-------- GIVEN DATA --------
-- ==== Sys2Proof/Machine/ParamTable.lean ====
section
/-!
DEFINITION. The parameter words (R53, R55, and the Settings table of every chapter): index, count, stride, reset value,
access class, privilege, liveness, the writable bits (R6) and the ranges a written value must meet (R65).
-/
namespace Sys2Proof.Machine

/-- The access classes of Table 3-2 (R57). -/
inductive Access where
  | ro | rw | rwt | w1c | rc
  deriving DecidableEq, Repr

/-- The privileges, PUBLIC < INTEGRATOR < MAKER < VENDOR (R61). -/
inductive Priv where
  | pub | integ | maker | vendor
  deriving DecidableEq, Repr

/-- The order of the privileges (R61). -/
def Priv.rank : Priv → Nat
  | .pub => 0 | .integ => 1 | .maker => 2 | .vendor => 3

/-- When a word is alive (R62): always, in WATCH, RIDE and WORKSHOP, in WORKSHOP only, or under R496. -/
inductive AliveIn where
  | always | awake | workshop | owner
  deriving DecidableEq, Repr

/-- Range rules of one word that no interval states. -/
inductive Special where
  | chgCap
  | cornerAsc
  | crkTeeth
  | failSafety
  | gloveOrder
  | iset
  | linRate
  | linTable
  | motLimit
  | nmBase
  | prioSafety
  | sevSet
  | stamp
  | twinAsc
  deriving DecidableEq, Repr

/-- One range rule of a word (R65). `ge` relates two fields of the word; `xge` and `xle` relate a field to a field of
another word (base index, stride of that word per row instance). -/
inductive Chk where
  | rng (lo w min max : Nat)
  | rngz (lo w min max : Nat)
  | srng (lo w : Nat) (min max : Int)
  | ge (loA wA loB wB k : Nat)
  | pwm (min max : Nat)
  | xge (lo w idx stride loB wB k : Nat)
  | xle (lo w idx stride loB wB k : Nat)
  | sp (x : Special)
  deriving DecidableEq, Repr

/-- One row of a Settings table: `count` words at `base`, `stride` apart. -/
structure ParamRow where
  base : Nat
  count : Nat
  stride : Nat
  reset : Nat
  access : Access
  priv : Priv
  alive : AliveIn
  command : Bool
  mask : Nat
  checks : List Chk
  deriving DecidableEq, Repr

/-- A row in the order index, count, stride, reset, access, privilege, liveness, command word, writable bits, ranges. -/
def prow (base count stride reset : Nat) (a : Access) (p : Priv) (al : AliveIn) (c : Bool) (m : Nat) (ch : List Chk) :
    ParamRow :=
  { base := base, count := count, stride := stride, reset := reset, access := a, priv := p, alive := al, command := c,
    mask := m, checks := ch }

/-- Words of page 0x00. -/
def rows00 : List ParamRow :=
  [
    prow 0x0 1 1 0xCB07000B .ro .pub .always false 0xFFFFFFFF [],  -- SYS_DEVICE_ID
    prow 0x1 1 1 0x0 .ro .pub .always false 0xFFFFFFFF [],  -- SYS_FW_VERSION
    prow 0x2 1 1 0x0 .ro .pub .always false 0xFFFFFFFF [],  -- SYS_SERIAL_LO
    prow 0x3 1 1 0x0 .ro .pub .always false 0xFFFFFFFF [] ]  -- SYS_SERIAL_HI

/-- Words of page 0x01. -/
def rows01 : List ParamRow :=
  [
    prow 0x100 1 1 0x0 .ro .integ .always false 0xFFFFFFFF [],  -- SYS_PROC_STATE
    prow 0x101 1 1 0x0 .rc .integ .always false 0xFFFFFFFF [],  -- SYS_START_CAUSE
    prow 0x102 1 1 0x0 .ro .integ .always false 0xFFFFFFFF [],  -- SYS_START_TIME
    prow 0x103 1 1 0x0 .rc .maker .always false 0xFFFFFFFF [],  -- SYS_APP_STOPS
    prow 0x104 1 1 0x0 .rc .maker .always false 0xFFFFFFFF [],  -- SYS_POST_LAT_MAX
    prow 0x180 1 1 0x6E6973 .rwt .maker .always false 0xFFFFFF [.rng 0 8 90 140, .rng 8 8 80 140, .rng 16 8 90 130, .ge 0 8 8 8 5],  -- SYS_SHARE_CFG
    prow 0x181 1 1 0x0 .rwt .integ .always false 0xFFFF [.rngz 0 16 10 800],  -- SYS_INPUT_LIMIT
    prow 0x182 1 1 0x0 .ro .pub .always false 0xFFFFFFFF [],  -- SYS_SHARE_STATUS
    prow 0x183 1 1 0x0 .ro .integ .always false 0xFFFFFFFF [],  -- SYS_SHARE_MEAS
    prow 0x184 1 1 0x0 .rc .integ .always false 0xFFFFFFFF [],  -- SYS_SHARE_COUNTS
    prow 0x185 1 1 0x0 .rc .integ .always false 0xFFFFFFFF [],  -- SYS_ADC_STATS
    prow 0x186 1 1 0x0 .ro .integ .always false 0xFFFFFFFF [],  -- SYS_OWNERS
    prow 0x1A0 1 1 0x0 .ro .pub .always false 0xFFFFFFFF [],  -- SYS_SUPPLY
    prow 0x1A1 1 1 0x0 .ro .integ .always false 0xFFFFFFFF [],  -- SYS_SUPPLY_GROUPS
    prow 0x1A2 1 1 0x0 .ro .integ .always false 0xFFFFFFFF [],  -- SYS_VBATP
    prow 0x1A3 1 1 0x0 .ro .integ .always false 0xFFFFFFFF [],  -- SYS_THERMAL
    prow 0x1A4 1 1 0x0 .ro .integ .always false 0xFFFFFFFF [],  -- SYS_DISSIPATION
    prow 0x1A5 1 1 0x0 .rc .integ .always false 0xFFFFFFFF [] ]  -- SYS_SUPPLY_COUNTS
--------
• ACTIVITY
The range runs from the line above containing "prow 0x3 1 1" to the line containing "prow 0x184 1", inclusive. Restate those lines word for word and no others.

• RESPONSE BELOW
    prow 0x3 1 1 0x0 .ro .pub .always false 0xFFFFFFFF [] ]  -- SYS_SERIAL_HI

/-- Words of page 0x01. -/
def rows01 : List ParamRow :=
  [
    prow 0x100 1 1 0x0 .ro .integ .always false 0xFFFFFFFF [],  -- SYS_PROC_STATE
    prow 0x101 1 1 0x0 .rc .integ .always false 0xFFFFFFFF [],  -- SYS_START_CAUSE
    prow 0x102 1 1 0x0 .ro .integ .always false 0xFFFFFFFF [],  -- SYS_START_TIME
    prow 0x103 1 1 0x0 .rc .maker .always false 0xFFFFFFFF [],  -- SYS_APP_STOPS
    prow 0x104 1 1 0x0 .rc .maker .always false 0xFFFFFFFF [],  -- SYS_POST_LAT_MAX
    prow 0x180 1 1 0x6E6973 .rwt .maker .always false 0xFFFFFF [.rng 0 8 90 140, .rng 8 8 80 140, .rng 16 8 90 130, .ge 0 8 8 8 5],  -- SYS_SHARE_CFG
    prow 0x181 1 1 0x0 .rwt .integ .always false 0xFFFF [.rngz 0 16 10 800],  -- SYS_INPUT_LIMIT
    prow 0x182 1 1 0x0 .ro .pub .always false 0xFFFFFFFF [],  -- SYS_SHARE_STATUS
    prow 0x183 1 1 0x0 .ro .integ .always false 0xFFFFFFFF [],  -- SYS_SHARE_MEAS
    prow 0x184 1 1 0x0 .rc .integ .always false 0xFFFFFFFF [],  -- SYS_SHARE_COUNTS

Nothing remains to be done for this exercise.